I was trying to figure out why my jobs took so long to start and noticed some issues in the SchedLog. It seems like it's creating a new log file every 2 seconds or so. Here's the entire SchedLog:

06/12/14 13:47:29 (pid:8249) Now in new log file /usr/local/condor/local.workstation1/log/SchedLog
06/12/14 13:47:29 (pid:8249) Number of Active Workers 2
06/12/14 13:47:29 (pid:8249) GET_JOB_CONNECT_INFO failed: Job 12.1 is not running.

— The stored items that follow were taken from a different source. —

theorem step_delayTimer_written (h : step s = .next t) (hd : t.dt ≠ s.dt) : ∃ x, s.Executes (.ldDtVx x) := by
  obtain ⟨i, executed, effect⟩ | ⟨kept, _⟩ := step_executes_or_keeps_timers h
  · obtain ⟨x, rfl⟩ := effect.delayTimer_written hd
    exact ⟨x, executed⟩
  · exact absurd kept hd

theorem step_soundTimer_written (h : step s = .next t) (hs : t.st ≠ s.st) : ∃ x, s.Executes (.ldStVx x) := by
  obtain ⟨i, executed, effect⟩ | ⟨_, kept⟩ := step_executes_or_keeps_timers h
  · obtain ⟨x, rfl⟩ := effect.soundTimer_written hs
    exact ⟨x, executed⟩
  · exact absurd kept hs

/-- A part of the state that a step changes only by executing one of certain instructions keeps its value over every run
that executes none of them. -/
theorem StepRun.keeps_unless_written {α : Type} {part : State → α} {writer : Reg → Instr}
    (written : ∀ {s t : State}, step s = .next t → part t ≠ part s → ∃ x, s.Executes (writer x))
    {run : Nat → State} {k : Nat} (steps : StepRun run k)
    (never : ∀ j, j < k → ∀ x, ¬ (run j).Executes (writer x)) : part (run k) = part (run 0) := by
  induction k with
  | zero => rfl
  | succ k ih =>
    have before : part (run k) = part (run 0) :=
      ih (fun j hj => steps j (Nat.lt_succ_of_lt hj)) (fun j hj => never j (Nat.lt_succ_of_lt hj))
    have last : part (run (k + 1)) = part (run k) := by
      by_contra changed
      obtain ⟨x, executed⟩ := written (steps k k.lt_succ_self) changed
      exact never k k.lt_succ_self x executed
    exact last.trans before

/-- Settles O43: of each timer, a step changes it only by executing its own instruction. -/
theorem stepsLeaveTimersAlone : Obligations.StepsLeaveTimersAlone := fun _ _ steps =>
  ⟨steps.keeps_unless_written step_delayTimer_written, steps.keeps_unless_written step_soundTimer_written⟩

end Sys2Proof.Machine
end

section
/-! SUPPORT. The keypad (spec/46_keypad.md R220 to R224): a skip on a key tests the bit that Vx selects, the key wait is
one function of the pressed keys, and the key commands write the keypad alone. -/

namespace Sys2Proof.Machine

variable {s : State} {i : Instr}

/-! ## The skips on a key (R220, R221) -/

/-- A register that holds a key number reads that key. -/
theorem keyState_of_toNat_eq {b : Byte} {k : Key} (number : b.toNat = k.val) : keyState s b = some s.key[k] := by
  have inRange : b.toNat < 16 := number ▸ k.isLt
  rw [keyState_of_lt inRange]
  simp only [number, Fin.getElem_fin]

/-- A skip on a bit moves PC over one word under what sets the bit, and leaves PC under what clears it (R128). -/
theorem skips_on {c : Bool} {p q : Prop} (h : exec i s = .next (s.skipIf c)) (sets : p → c = true)
    (clears : q → c = false) :
    ∃ t, exec i s = .next t ∧ ChangesOnly { pc := true } s t ∧ (p → t.pc = s.pc + 2) ∧ (q → t.pc = s.pc) := by
  refine ⟨_, h, changesOnly_skipIf s c, fun hp => ?_, fun hq => ?_⟩
  · rw [State.skipIf_pc, sets hp, if_pos rfl]
  · rw [State.skipIf_pc, clears hq, if_neg Bool.false_ne_true]

/-- Settles O24: a Vx that is a key number selects the bit to skip on; a Vx above 15 selects none. -/
theorem keySkipsTestTheKeyInVx : Obligations.KeySkipsTestTheKeyInVx := by
  intro x s
  have skpWord : patternX 0xE09E x = encode (.skp x) := patternX_eq_formXB 0xE x 0x9E
  have sknpWord : patternX 0xE0A1 x = encode (.sknp x) := patternX_eq_formXB 0xE x 0xA1
  refine ⟨decode_of_eq_encode skpWord, decode_of_eq_encode sknpWord, fun k number => ?_, fun above => ?_⟩
  · have selected : keyState s (s.readV x) = some s.key[k] := keyState_of_toNat_eq number
    exact ⟨skips_on (execSkp_of_key selected) id id,
      skips_on (execSknp_of_key selected) (congrArg not) (congrArg not)⟩
  · have noKey : keyState s (s.readV x) = none := keyState_of_ge above
    rw [skpWord, sknpWord]
    exact ⟨⟨_, execSkp_of_no_key noKey, raiseFault_faultTaken s .keyRange (.skp x)⟩,
      ⟨_, execSknp_of_no_key noKey, raiseFault_faultTaken s .keyRange (.sknp x)⟩⟩

/-! ## The key wait (R222) -/

/-- KEY_SELECT as a function of the keypad alone (R6, R222). With no key pressed there is none to select and the value,
key 0, is never used. -/
def selectedKey (key : Vector Bool 16) : Key :=
  match pressedKeys key with
  | [] => 0
  | k :: ks => keySelect key k ks

theorem selectedKey_of_cons {key : Vector Bool 16} {k : Key} {ks : List Key} (h : pressedKeys key = k :: ks) :
    selectedKey key = keySelect key k ks := by
  simp only [selectedKey, h]

theorem pressedKeys_eq_nil {key : Vector Bool 16} (h : ∀ k : Key, key[k] = false) : pressedKeys key = [] :=
  List.eq_nil_iff_forall_not_mem.mpr fun k listed =>
    Bool.false_ne_true ((h k).symm.trans (mem_pressedKeys.mp listed))

theorem pressedKeys_eq_cons {key : Vector Bool 16} (h : ∃ k : Key, key[k] = true) :
    ∃ k ks, pressedKeys key = k :: ks :=
  have ⟨_, pressed⟩ := h
  List.exists_cons_of_ne_nil (List.ne_nil_of_mem (mem_pressedKeys.mpr pressed))

/-- The key selected is pressed whenever one is. -/
theorem selectedKey_pressed {key : Vector Bool 16} (h : ∃ k : Key, key[k] = true) : key[selectedKey key] = true := by
  obtain ⟨k, ks, listed⟩ := pressedKeys_eq_cons h
  have selected : selectedKey key ∈ pressedKeys key := by
    rw [selectedKey_of_cons listed, listed]
    exact keySelect_mem key k ks
  exact mem_pressedKeys.mp selected

/-- With a key pressed, the key wait writes the number of the selected key to Vx. -/
theorem execLdVxK_of_pressed (h : ∃ k : Key, s.key[k] = true) (x : Reg) :
    execLdVxK x s = .next (s.writeV x (BitVec.ofNat 8 (selectedKey s.key).val)) := by
  obtain ⟨k, ks, listed⟩ := pressedKeys_eq_cons h
  rw [execLdVxK_of_some listed, selectedKey_of_cons listed]

theorem changesOnly_rewind (s : State) : ChangesOnly { pc := true } s s.rewind :=
  changesOnly_jumpTo s (s.pc - 2)

/-- A key number fits in a byte. -/
theorem keyByte_toNat (k : Key) : (BitVec.ofNat 8 k.val).toNat = k.val :=
  Nat.mod_eq_of_lt (k.isLt.trans (by decide))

In SchedLog.old I see similar entries:
...
 (pid:79460) Number of Active Workers 1
 (pid:20275) Number of Active Workers 0
 (pid:20275) GET_JOB_CONNECT_INFO failed: Job 12.1 is not running.
 (pid:79460) Number of Active Workers 2
 (pid:20276) Number of Active Workers 1
 (pid:79460) Number of Active Workers 3
 (pid:20276) GET_JOB_CONNECT_INFO failed: Job 12.2 is not running.
 (pid:20277) Number of Active Workers 2
 (pid:20277) GET_JOB_CONNECT_INFO failed: Job 12.0 is not running.

The jobs eventually run but they take much longer than they should to start (sometimes over 30 minutes). I checked the logs. I don't notice any errors in the local logs and nothing appears on the master. It's only a two node cluster with the remote one being the master. There are no other jobs in the global queue.

'condor_q -global' on master reports:
All queues are empty

condor_config.local on both nodes:
START = TRUE
SUSPEND = FALSE
PREEMPT = FALSE
KILL = FALSE

'condor_q -analyze' reports:
012.000:  Request has not yet been considered by the matchmaker.

From SchedLog on master every five minutes:
 -------- Begin starting jobs --------
 -------- Done starting jobs --------
 Getting monitoring info for pid 66690
 JobsRunning = 0
 JobsIdle = 0
 JobsHeld = 0
 JobsRemoved = 0
 LocalUniverseJobsRunning = 0
 LocalUniverseJobsIdle = 0
 SchedUniverseJobsRunning = 0
 SchedUniverseJobsIdle = 0

It looks like schedd is taking a while to send the job to the master but I don't see any reasons why. Any help would be greatly appreciated.

Thanks,

Josh